MMP may be responsible for a delay in deciding whether National or Labour gets to form the new government. With 120 seats in parliament, the winning party needs 61 to have a majority. After the last elections, Labour had 50 seats while National had 49. Labour was able to get the support of other minor parties to make sure that they had a majority and could therefore form a government.
Now we can listen to what both Labour and National promise us. Labour says they will do this and National says they will do that. If more people like National’s policies, National might win more seats than Labour.
However, no party is likely to win 61 seats. The Green Party has already said that it will support Labour. In 2005, the Greens won six seats. They hope to win more this time. New Zealand First had seven seats in 2005, but this year they may lose all their seats. Winston Peters, the leader of New Zealand First, is losing support from voters because of the donation of money from the millionaire Owen Glenn in 2005. All money used for election spending must be declared; it cannot be secret. Mr Peters did not declare it because he said he did not know about it. Mr Glenn said that Mr Peters did know. There was another matter too – the possibility of Mr Glenn being New Zealand’s High Commissioner in Monaco. Although this didn’t happen, all this talk about secret donations in exchange for jobs is not good for New Zealand First. John Key has already said that he will not have Winston Peters in his government.
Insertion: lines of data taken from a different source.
-- ==== Sys2Proof/Machine/Ursin.lean ====
section
/-!
DEFINITION. Ursin messages as they arrive (R258–R270, R272, R332): their checks and sequence numbers, the handshake, and the
operations of a session.
-/

namespace Sys2Proof.Machine

/-! ## Arrival -/

/-- A message is dropped and counted (R262). -/
def State.dropUrsin (s : State) : State := s.bump Obj.ursinDropHem

/-- MAGIC and VERSION hold, and LENGTH matches the size received, which is at most 8 192 bytes (R259, R260, R262). -/
def formOk (m : UMsg) : Bool :=
  m.magic == 0x5552 && m.version == 1 && m.payload.length == m.length.toNat && decide (m.payload.length ≤ maxPayload) &&
    m.tag.length == 16

/-- A message's 24-byte header, its opcode named by the command (R260). -/
def headerOf (m : UMsg) (op : Nat) : List Byte :=
  msgHeader m.magic.toNat m.version.toNat m.flags.toNat m.session.toNat m.seq.toNat op m.status.toNat m.count.toNat m.object.toNat
    m.length.toNat m.first.toNat

/-- A message's bytes. -/
def rawOf (m : UMsg) (op : Nat) : List Byte := headerOf m op ++ m.payload ++ m.tag

/-- A message reaches the dictionary engine: it leaves its queue, or the serial port's receive buffer, where it is the next; a
segment takes it while it is in use and has an address; nothing is admitted before the journal has been restored (R253,
R301). -/
def State.takeUrsin (s : State) (m : UMsg) (op : Nat) (f : State → State) : State :=
  let g (t : State) : State := if t.boot.admitted then f t else t
  if m.via = 4 then
    (if s.ser.frames.head? = some (rawOf m op) then g (s.modSer (fun p => { p with frames := p.frames.drop 1 })) else s)
  else s.arrives m.via.val .ursin g

/-- A message in clear: its tag is 16 zero bytes (R263). -/
def inClear (m : UMsg) : Bool := m.tag == List.replicate 16 0

/-- The payload of a session's message in clear, where its tag holds (R263). -/
def opened (m : UMsg) (k : Keys) (op : Nat) : Option (List Byte) :=
  gcmOpen k.toDevice (msgIv k.clientSalt m.seq.toNat op) (headerOf m op) m.payload m.tag

/-- A message's header fields with its payload in clear. -/
def reqWith (m : UMsg) (payload : List Byte) : Req :=
  ⟨m.flags.toNat, m.status.toNat, m.count.toNat, m.object.toNat, m.first.toNat, payload⟩

/-- The header fields and payload of a message that travels in clear. -/
def reqOf (m : UMsg) : Req := reqWith m m.payload

/-- The reply to a message goes to its source (R258). -/
def replyTo (m : UMsg) (session op : Nat) (a : Ans) : Reply :=
  ⟨m.via.val, m.ip.toNat, m.udp.toNat, session, m.seq.toNat, op, 1, a.status, a.count, m.object.toNat, m.first.toNat, a.payload, []⟩

/-- A kept reply, sent again byte for byte to the source of the latest request (R258, R264). -/
def State.sendAgain (s : State) (m : UMsg) (r : Reply) : State :=
  s.send false { r with via := m.via.val, ip := m.ip.toNat, udp := m.udp.toNat }

/-! ## The handshake (R264, R268, R269) -/

/-- Change a handshake in progress. -/
def State.modHand (s : State) (id : Nat) (f : Hand → Hand) : State :=
  { s with ursin := { s.ursin with hands := s.ursin.hands.map (fun h => if h.id = id then f h else h) } }

/-- The handshake of an id. -/
def State.hand? (s : State) (id : Nat) : Option Hand := s.ursin.hands.find? (fun h => h.id == id)

/-- A request that meets a full queue (R256). -/
def State.busyAns (s : State) (q : Req) : Ans × State := (q.plain St.busy, s.bump Obj.dictBusyHem)

/-- The form of a HELLO: NONCE, PUB, MODE, PRIORITY and two reserved bytes, 133 in all (R268). -/
def helloOk (q : Req) : Bool :=
  q.headOk 0x01 && q.payload.length == 133 && decide ((q.payload.getD 129 0).toNat ≤ 1) &&
    decide ((q.payload.getD 130 0).toNat ≤ 200) && (q.payload.drop 131).all (· == 0)

/-- The device's part of the key agreement for a client's key PUB: a fresh nonce, the public key of a fresh private key, and the
shared secret, which is free where PUB names no point of the curve (R263, R268). -/
def State.agree (s : State) (pub : List Byte) : (List Byte × List Byte × List Byte) × State :=
  let (nonce, s1) := s.freshBytes 32
  let (v, s2) := s1.fresh
  let d := v % (p384n - 1) + 1
  let own := p384Public d
  match ecdh384 d pub with
  | some z => ((nonce, own, z), s2)
  | none =>
    let (z, s3) := s2.freshBytes 48
    ((nonce, own, z), s3)

/-- The keys and salts 72 bytes of output are, in their order (R263). -/
def keysOf (l : List Byte) : Keys := ⟨l.take 32, (l.drop 32).take 32, (l.drop 64).take 4, l.drop 68⟩

/-- The keys and salts of a shared secret: HKDF with SHA-384, the nonces as its salt, and `ursin v1` as its info (R263). -/
def sessionKeys (secret salt : List Byte) : Keys :=
  keysOf (hkdf384 72 secret salt [0x75, 0x72, 0x73, 0x69, 0x6E, 0x20, 0x76, 0x31])

/-- A message of a handshake is answered in clear. -/
def State.sendClear (s : State) (r : Reply) : State := s.send false (r.seal none)

/-- A HELLO with SESSION 0. -/
def State.openHand (s : State) (m : UMsg) : State :=
  let q := reqOf m
  if !formOk m then s.dropUrsin
  else if !inClear m then s.bump Obj.ursinTagFailHem
  else if m.seq.toNat ≠ 1 then s.dropUrsin
  else if !helloOk q then s.sendClear (replyTo m 0 0x01 (q.plain St.format))
  else if m.full then ((s.busyAns q).2).sendClear (replyTo m 0 0x01 (q.plain St.busy))
  else if 16 ≤ s.ursin.hands.length then s.sendClear (replyTo m 0 0x01 (q.plain St.busy))
  else
    let (id, s1) := s.drawId (s.ursin.sessions.map (·.id) ++ s.ursin.hands.map (·.id)) 0xFFFFFFFF
    let (k, s2) := s1.agree ((q.payload.drop 32).take 97)
    let r := (replyTo m id 0x01 ⟨St.ok, q.count, k.1 ++ k.2.1 ++ [0, 0, 0]⟩).seal none
    let h : Hand := ⟨id, s2.now, 1, 1, [(1, r)], (q.payload.getD 129 0).toNat, (q.payload.getD 130 0).toNat, m.via.val,
      q.payload.take 32 ++ k.1, k.2.2, headerOf m 0x01 ++ m.payload ++ r.header ++ r.payload⟩
    (State.send { s2 with ursin := { s2.ursin with hands := s2.ursin.hands ++ [h] } } false r)

/-- Certificates a payload holds, each a length and its bytes; none where the bytes are no such sequence (R266). -/
def certCount : Nat → List Byte → Option Nat
  | _, [] => some 0
  | 0, _ => none
  | k + 1, a :: b :: l =>
    let n := a.toNat + 256 * b.toNat
    if l.length < n then none else (certCount k (l.drop n)).map (· + 1)
  | _ + 1, _ => none

/-- The form of a CERT: COUNT certificates, none for a stranger. -/
def certOk (h : Hand) (q : Req) : Bool :=
  q.headOk 0x02 && decide (q.count ≤ 4) && certCount 4 q.payload == some q.count && (h.mode == 0 || q.count == 0)

/-- What a CERT draws: the device chain. -/
def State.certAns (s : State) : Ans :=
  let l := s.blob Obj.devCertChain
  ⟨St.ok, (certCount 4 l).getD 0, l⟩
However, the Maori Party is likely to win more seats than last time. In 2005, they had four seats. This election, they hope to win all seven Maori seats. This could mean that neither Labour nor National could form a government without the support of the Maori Party. The leaders of the Maori Party, Tariana Turia and Pita Sharples, have said that if this happens, they will talk to their people. They will hold meetings – hui – and ask Maori people which party to support. This of course will take time. This could mean six weeks or more before a new government is formed.